→ **Problem requirements**
Of the entries below, restate word for word only the section that runs from the line with "(R194, R210). -/" to the line with "exact ⟨new, first, rest, hresults ▸ hnew⟩", counting both ends.

########################################

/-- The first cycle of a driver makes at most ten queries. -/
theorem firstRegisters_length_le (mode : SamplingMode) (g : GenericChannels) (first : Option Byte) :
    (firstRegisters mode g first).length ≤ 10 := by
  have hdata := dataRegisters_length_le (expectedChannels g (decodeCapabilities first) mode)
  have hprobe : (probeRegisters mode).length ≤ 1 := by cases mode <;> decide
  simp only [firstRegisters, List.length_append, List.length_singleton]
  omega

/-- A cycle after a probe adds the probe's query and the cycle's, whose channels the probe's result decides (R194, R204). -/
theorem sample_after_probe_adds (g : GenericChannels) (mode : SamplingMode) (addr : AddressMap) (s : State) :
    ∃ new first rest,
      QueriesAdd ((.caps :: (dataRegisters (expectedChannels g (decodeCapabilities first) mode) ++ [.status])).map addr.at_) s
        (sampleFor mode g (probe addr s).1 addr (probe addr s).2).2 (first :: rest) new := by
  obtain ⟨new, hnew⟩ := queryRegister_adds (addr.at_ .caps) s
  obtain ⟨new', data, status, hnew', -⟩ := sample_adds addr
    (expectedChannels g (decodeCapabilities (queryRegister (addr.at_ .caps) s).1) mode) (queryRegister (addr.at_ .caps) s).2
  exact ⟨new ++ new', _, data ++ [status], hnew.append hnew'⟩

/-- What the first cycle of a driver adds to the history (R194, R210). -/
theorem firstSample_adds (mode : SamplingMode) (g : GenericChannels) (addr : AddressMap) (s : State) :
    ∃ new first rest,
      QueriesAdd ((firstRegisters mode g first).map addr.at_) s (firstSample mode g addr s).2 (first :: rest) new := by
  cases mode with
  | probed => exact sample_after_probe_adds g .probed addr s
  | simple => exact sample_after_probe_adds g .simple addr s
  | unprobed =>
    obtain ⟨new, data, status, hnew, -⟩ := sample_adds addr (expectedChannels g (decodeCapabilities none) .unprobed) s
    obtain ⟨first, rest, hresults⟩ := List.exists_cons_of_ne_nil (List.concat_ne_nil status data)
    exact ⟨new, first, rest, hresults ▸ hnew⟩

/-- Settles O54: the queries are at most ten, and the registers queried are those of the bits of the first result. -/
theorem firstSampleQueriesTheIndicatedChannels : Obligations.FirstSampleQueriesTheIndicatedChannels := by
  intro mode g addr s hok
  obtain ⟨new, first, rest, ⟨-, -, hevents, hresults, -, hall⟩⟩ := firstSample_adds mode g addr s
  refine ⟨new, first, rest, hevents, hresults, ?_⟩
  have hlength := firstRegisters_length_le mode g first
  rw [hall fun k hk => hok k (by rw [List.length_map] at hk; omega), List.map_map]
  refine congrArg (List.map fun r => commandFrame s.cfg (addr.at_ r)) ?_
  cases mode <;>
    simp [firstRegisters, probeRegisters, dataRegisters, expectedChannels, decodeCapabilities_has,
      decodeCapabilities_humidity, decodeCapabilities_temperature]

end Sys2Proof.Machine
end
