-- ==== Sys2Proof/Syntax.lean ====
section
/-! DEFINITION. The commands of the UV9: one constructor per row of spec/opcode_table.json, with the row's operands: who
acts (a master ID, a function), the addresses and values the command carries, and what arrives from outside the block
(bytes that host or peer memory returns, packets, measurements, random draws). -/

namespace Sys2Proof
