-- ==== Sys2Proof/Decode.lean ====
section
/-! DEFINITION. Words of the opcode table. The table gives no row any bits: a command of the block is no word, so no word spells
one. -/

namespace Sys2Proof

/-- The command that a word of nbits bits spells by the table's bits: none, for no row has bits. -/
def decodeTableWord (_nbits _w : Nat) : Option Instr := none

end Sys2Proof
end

########################################

→ **Your response**
/-- What the first cycle of a driver adds to the history (R194, R210). -/
theorem firstSample_adds (mode : SamplingMode) (g : GenericChannels) (addr : AddressMap) (s : State) :
    ∃ new first rest,
      QueriesAdd ((firstRegisters mode g first).map addr.at_) s (firstSample mode g addr s).2 (first :: rest) new := by
  cases mode with
  | probed => exact sample_after_probe_adds g .probed addr s
  | simple => exact sample_after_probe_adds g .simple addr s
  | unprobed =>
    obtain ⟨new, data, status, hnew, -⟩ := sample_adds addr (expectedChannels g (decodeCapabilities none) .unprobed) s
    obtain ⟨first, rest, hresults⟩ := List.exists_cons_of_ne_nil (List.concat_ne_nil status data)
    exact ⟨new, first, rest, hresults ▸ hnew⟩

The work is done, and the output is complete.